> _EXERCISE PROMPT_: Transcribe exactly, and only, the lines that run from the one containing "State, ∃ t, step s = .next t" through the end of the records.

Stored data
-- ==== Sys2Proof/Certificates/Slice0/Obligations.lean ====
section
/-! DEFINITION. The statements about the model, each with the rule or section of spec/ it formalises. -/

open Sys2Proof Sys2Proof.Machine

/-- In every build, and in State.reset in particular, the four response registers hold the reset values the rule
lists. States R33. -/
def Obligations.ResetClearsEveryRegister : Prop :=
  (∀ c : Config, Shows (State.resetOf c) 0 0 0 noBytes) ∧ Shows State.reset 0 0 0 noBytes

/-- A step whose oldest host event is a reset answers a next state with the reset values in all registers, the same
build and the remaining script. That reset is an event of the host's script is the model's choice (log entries 1 and
7). From 70_reset_and_hazards.md section 1. -/
def Obligations.ResetEventClearsTheRegistersAndNothingElse : Prop :=
  ∀ (s : State) (rest : List HostEvent), s.pending = .reset :: rest →
    ∃ t, step s = .next t ∧ Shows t 0 0 0 noBytes ∧ t.config = s.config ∧ t.pending = rest

/-- If the oldest host event presents a packet that decodes to instruction i, the step is exec of i at the state with
that event removed from the script. The script is the model's own field (log entry 1). From 10_state.md section 2 (the
step of the block), 30_encoding.md Part B. -/
def Obligations.StepRunsTheDecodedInstruction : Prop :=
  ∀ (s : State) (p : Packet) (rest : List HostEvent) (i : Instr), s.pending = .present p :: rest → decode p = .ok i →
    step s = exec i { s with pending := rest }

/-- With an empty script the step answers the same state: the registers hold the last response until the next
operation. That such a step exists at all is the model's choice (log entry 2). From 10_state.md section 1,
70_reset_and_hazards.md section 1. -/
def Obligations.StepWithNothingPresentedHoldsItsState : Prop :=
  ∀ s : State, s.pending = [] → step s = .next s

/-- A step on a presented wire packet that has fewer bytes than its first byte announces answers a next state with
status 1 and all other registers zero; the empty packet counts as announcing one byte. That wire packets can be
presented is the model's choice (log entries 4 and 5). From 42_decode.md section 4, 60_exceptions.md section 1. -/
def Obligations.ShortWirePacketAnswersTruncated : Prop :=
  ∀ (s : State) (bytes : List Byte) (rest : List HostEvent) (L : Nat), s.pending = .present (.wire bytes) :: rest →
    Announces (bytes.headD 0).toNat L → bytes.length < L →
    ∃ t, step s = .next t ∧ Shows t 1 0 0 noBytes ∧ t.config = s.config ∧ t.pending = rest

/-- From every state, legal or not, in either build and for every script, the step answers a next state. The script,
and that a step with nothing presented holds the state, are the model's choice (log entries 1 and 2). From
70_reset_and_hazards.md section 4. -/
def Obligations.EveryStepCompletes : Prop :=
  ∀ s : State, ∃ t, step s = .next t

/-- For every place of a script that presents a packet of an instruction, running one step for each event before it
and one for itself keeps the build, leaves in the registers exactly the response that the instruction gives at the
starting state (no earlier event shows), and leaves in the script exactly the events after that place. The script is
the model's own field (log entry 1). From 20_memory.md section 6, 70_reset_and_hazards.md section 3, 10_state.md
section 1. -/
def Obligations.ScriptIsAnsweredInOrder : Prop :=
  ∀ (es rest : List HostEvent) (p : Packet) (i : Instr) (s : State), s.pending = es ++ .present p :: rest →
    decode p = .ok i →
    ∃ t u, Sys2Proof.core.run (es.length + 1) s = .next t ∧ t.pending = rest ∧ t.config = s.config ∧
      exec i s = .next u ∧ SameResponse t u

> _TASK RESULT_:
  ∀ s : State, ∃ t, step s = .next t

/-- For every place of a script that presents a packet of an instruction, running one step for each event before it
and one for itself keeps the build, leaves in the registers exactly the response that the instruction gives at the
starting state (no earlier event shows), and leaves in the script exactly the events after that place. The script is
the model's own field (log entry 1). From 20_memory.md section 6, 70_reset_and_hazards.md section 3, 10_state.md
section 1. -/
def Obligations.ScriptIsAnsweredInOrder : Prop :=
  ∀ (es rest : List HostEvent) (p : Packet) (i : Instr) (s : State), s.pending = es ++ .present p :: rest →
    decode p = .ok i →
    ∃ t u, Sys2Proof.core.run (es.length + 1) s = .next t ∧ t.pending = rest ∧ t.config = s.config ∧
      exec i s = .next u ∧ SameResponse t u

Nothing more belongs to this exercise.